# Power monitor



## eusty (Dec 6, 2016)

New week I shall hopefully order a Gene roaster and the general consensus is to mod it, that's not an issue as I'm a automation/control engineer by trade.

But looking at the power monitor it seems that no-one sells them any more.....any alternatives?

Also I read that the temperature isn't really too important, I guess why that's why you roast by power as it's the amount of heat being put into the system.

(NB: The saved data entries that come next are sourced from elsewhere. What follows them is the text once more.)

/-- Without one of the two, recovery follows. -/
theorem bootChain_recovers (h : s.bootedSlot 1 f.spBoot = none ∨ s.bootedSlot 0 f.mainBoot = none) :
    (s.bootChain f).startUp.stage = 0xFF ∧ (s.bootChain f).part.spState = 1 := by
  cases hsp : s.bootedSlot 1 f.spBoot with
  | none =>
    rw [bootChain_noPartition hrom hsp]
    exact ⟨rfl, rfl⟩
  | some sp =>
    rw [bootChain_noMain hrom hsp (h.resolve_left (by rw [hsp]; exact nofun))]
    exact ⟨rfl, rfl⟩

theorem bootChain_measures {sp n : Nat} (hsp : s.bootedSlot 1 f.spBoot = some sp)
    (hmain : s.bootedSlot 0 f.mainBoot = some n) : (s.bootChain f).startUp.stage = 1 ∧
    (s.bootChain f).part.bootSlot = putBit (putBit s.part.bootSlot 1 (sp == 1)) 0 (n == 1) ∧
    (s.bootChain f).part.mSp = (s.firmware 1 sp).measure 1 ∧
    (s.bootChain f).part.mMain = (s.firmware 0 n).measure 0 := by
  have hpart := (bootCause_part (s.spBooted f sp) 0 n).trans (spBooted_part s f sp)
  have hfirmware := firmware_of_part (target := 0) (bootCause_part (s.spBooted f sp) 0 n) n
  rw [spBooted_firmware] at hfirmware
  rw [bootChain_boots hrom hsp hmain]
  unfold State.bootImage
  dsimp only
  rw [hfirmware, hpart]
  exact ⟨rfl, rfl, rfl, rfl⟩

end

/-! ### Stage 1: links and ports begin to train -/

theorem movePort_startUp (s : State) (p : Nat) (f : PeerPort → PeerPort) : (s.movePort p f).startUp = s.startUp := by
  unfold State.movePort
  dsimp only
  split <;> rfl

theorem movePort_link (s : State) (p : Nat) (f : PeerPort → PeerPort) : (s.movePort p f).link = s.link := by
  unfold State.movePort
  dsimp only
  split <;> rfl

theorem foldl_movePort (c : State → Nat → Bool) (f : PeerPort → PeerPort) (l : List Nat) (s : State) :
    (l.foldl (fun s p => if c s p then s.movePort p f else s) s).startUp = s.startUp ∧
      (l.foldl (fun s p => if c s p then s.movePort p f else s) s).link = s.link := by
  refine foldl_keeps (P := fun t => t.startUp = s.startUp ∧ t.link = s.link) ⟨rfl, rfl⟩ (fun t p ht => ?_)
  obtain ⟨hstart, hlink⟩ := ht
  split
  · exact ⟨(movePort_startUp t p f).trans hstart, (movePort_link t p f).trans hlink⟩
  · exact ⟨hstart, hlink⟩

theorem beginTraining_begins (s : State) : s.beginTraining.startUp.stage = 2 ∧
    (s.link.state = 0 → s.beginTraining.link.state = 1) := by
  have hkept := foldl_movePort (fun s p => s.portTrains p && (s.port p).state == 0) (fun x => { x with state := 1 })
    (List.range 8) (({ s with startUp := { s.startUp with stage := 2 } }).modLink
      (fun l => { l with state := if l.state == 0 then 1 else l.state }))
  unfold State.beginTraining
  dsimp only at hkept ⊢
  obtain ⟨hstart, hlink⟩ := hkept
  rw [hstart, hlink]
  refine ⟨rfl, fun h0 => ?_⟩
  show (if s.link.state == 0 then 1 else s.link.state) = 1
  rw [h0]
  rfl

/-! ### Stage 2: channels are trained (R360, R370, R372) -/

theorem vGet_mapFinIdx {α β : Type} {n : Nat} (v : Vector α n) (g : (i : Nat) → α → i < n → β) {i : Nat}
    (hi : i < n) (d : β) : vGet (v.mapFinIdx g) i d = g i v[i] hi := by
  simp [vGet, hi]

theorem endTraining_waits {s : State} (h : s.linkUp = false) (f : Found) : s.endTraining f = s :=
  if_pos (by rw [h]; rfl)

theorem endTraining_trains {s : State} (h : s.linkUp = true) (f : Found) : (s.endTraining f).startUp.stage = 3 ∧
    ∀ c, c < 192 → (((s.endTraining f).channel c).trained = true ↔
      s.retiring c = false ∧ c ∉ f.failed ∧ c / 8 ∉ f.mismatch) := by
  have hup : ¬ (!s.linkUp) = true := by rw [h]; decide
  rw [State.endTraining, if_neg hup]
  refine ⟨rfl, fun c hc => ?_⟩
  rw [State.channel, vGet_mapFinIdx _ _ hc]
  simp [and_assoc]

/-! ### Stage 3: suspect channels are tested (R366, R370) -/

/-- A bit that is set and taken off leaves the others as they were. -/
theorem testBit_sub_two_pow {x i j : Nat} (hi : x.testBit i = true) (hj : j ≠ i) :
    (x - 2 ^ i).testBit j = x.testBit j := by
  have hbit : x / 2 ^ i % 2 = 1 := by rwa [Nat.testBit_eq_decide_div_mod_eq, decide_eq_true_eq] at hi
  have hlow : x % 2 ^ (i + 1) = 2 ^ i + x % 2 ^ i := by
    rw [Nat.mod_pow_succ, hbit, Nat.mul_one, Nat.add_comm]
  have hlt : x % 2 ^ i < 2 ^ i := Nat.mod_lt _ (Nat.two_pow_pos i)
  have hsplit : 2 ^ (i + 1) * (x / 2 ^ (i + 1)) + (2 ^ i + x % 2 ^ i) = x := by
    rw [← hlow, Nat.div_add_mod]
  have hsub : x - 2 ^ i = 2 ^ (i + 1) * (x / 2 ^ (i + 1)) + x % 2 ^ i := by omega
  have hpow : 2 ^ (i + 1) = 2 ^ i + 2 ^ i := by rw [pow_succ]; omega
  conv_rhs => rw [← hsplit]
  rw [hsub, Nat.testBit_two_pow_mul_add _ (by omega), Nat.testBit_two_pow_mul_add _ (by omega)]
  split
  · rw [Nat.testBit_two_pow_add_gt (by omega)]
  · rfl

theorem setting_putPersistent_same (s : State) (i x v : Nat) : (s.putPersistent i x v).setting i x = v :=
  setting_putSetting_same s i x v

theorem setting_putPersistent_other (s : State) {i x y : Nat} (h : y ≠ x) (v : Nat) :
    (s.putPersistent i x v).setting i y = s.setting i y :=
  lookupD_insertKey_other _ (fun e => h (congrArg Prod.snd e)) _ _

/-- A channel that the start-up takes out of service. -/
def State.takenOut (s : State) (f : Found) (h : Nat) : Bool := s.channelBit 11 h && s.patternFails f h

/-- `u` is `s` once the channels below `n` were tested. -/
structure Tested (f : Found) (s u : State) (n : Nat) : Prop where
  tested (h : Nat) : h < n →
    ((u.channel h).trained = true ↔ (s.channel h).trained = true ∧ s.takenOut f h = false)
  untested (h : Nat) : n ≤ h → u.channel h = s.channel h
  bits (h : Nat) : n ≤ h → u.channelBit 11 h = s.channelBit 11 h
  limit : u.setting 0x2400 6 = s.setting 0x2400 6

section
variable {f : Found} {s u : State} {n : Nat}

/-- What may change when a channel is tested: its own `trained`, and its own bit. -/
theorem testSuspect_effect (hn : n < 192) :
    ((State.testSuspect f u n).channel n).trained = ((u.channel n).trained && !u.takenOut f n) ∧
      (∀ h, h ≠ n → (State.testSuspect f u n).channel h = u.channel h) ∧
      (∀ h, h ≠ n → (State.testSuspect f u n).channelBit 11 h = u.channelBit 11 h) ∧
      (State.testSuspect f u n).setting 0x2400 6 = u.setting 0x2400 6 := by
  by_cases hsuspect : (u.channel n).trained = true ∧ u.channelBit 11 n = true
  · obtain ⟨htrained, hbit⟩ := hsuspect
    cases hfails : u.patternFails f n with
    | true =>
      have hout : State.testSuspect f u n = u.modChannel n (fun c => { c with trained := false }) := by
        rw [State.testSuspect, if_neg (by simp [htrained, hbit]), if_pos hfails]
      rw [hout, channel_modChannel_same hn]
      refine ⟨?_, fun h hh => channel_modChannel_other hh _, fun h _ => rfl, rfl⟩
      simp [State.takenOut, hbit, hfails]
    | false =>
      have hclear : State.testSuspect f u n = u.putPersistent 0x2400 (11 + channelQuadrant n)
          (u.setting 0x2400 (11 + channelQuadrant n) - 2 ^ (n % 48)) := by
        rw [State.testSuspect, if_neg (by simp [htrained, hbit]), if_neg (by rw [hfails]; decide)]
      rw [hclear]
      refine ⟨?_, fun h _ => rfl, fun h hh => ?_, setting_putPersistent_other _ (by omega) _⟩
      · show (u.channel n).trained = _
        simp [State.takenOut, hfails]
      · unfold State.channelBit
        by_cases hq : channelQuadrant h = channelQuadrant n
        · rw [hq, setting_putPersistent_same]
          refine testBit_sub_two_pow hbit ?_
          unfold channelQuadrant at hq
          omega
        · rw [setting_putPersistent_other _ (by omega)]
  · have hstays : State.testSuspect f u n = u := by
      refine if_pos ?_
      rw [Bool.not_eq_true', ← Bool.not_eq_true, Bool.and_eq_true]
      exact hsuspect
    rw [hstays]
    refine ⟨?_, fun h _ => rfl, fun h _ => rfl, rfl⟩
    cases htrained : (u.channel n).trained with
    | false => rfl
    | true =>
      have hquiet : u.channelBit 11 n = false := by simpa [htrained] using hsuspect
      simp [State.takenOut, hquiet]

theorem takenOut_congr (hbit : u.channelBit 11 n = s.channelBit 11 n)
    (hlimit : u.setting 0x2400 6 = s.setting 0x2400 6) : u.takenOut f n = s.takenOut f n := by
  rw [State.takenOut, State.takenOut, State.patternFails, State.patternFails, hbit, hlimit]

So the second question is if it's worth controlling the temperature accurately by using an SSR and a PID controller rather than the mod?


----------



## DavecUK (Aug 6, 2013)

eusty said:


> New week I shall hopefully order a Gene roaster and the general consensus is to mod it, that's not an issue as I'm a automation/control engineer by trade.
> 
> But looking at the power monitor it seems that no-one sells them any more.....any alternatives?
> 
> ...


1. Power monitor: The main issue here was to compare like with like, so my 950W was the same as someone else. If your not going to compare any power monitor will do, as long as you are aware that when looking at roasting logs, your 950W may be more or less than another persons. Of course you could plug a power monitor in to a known load measure the voltage with a multimeter and find out how accurate it is.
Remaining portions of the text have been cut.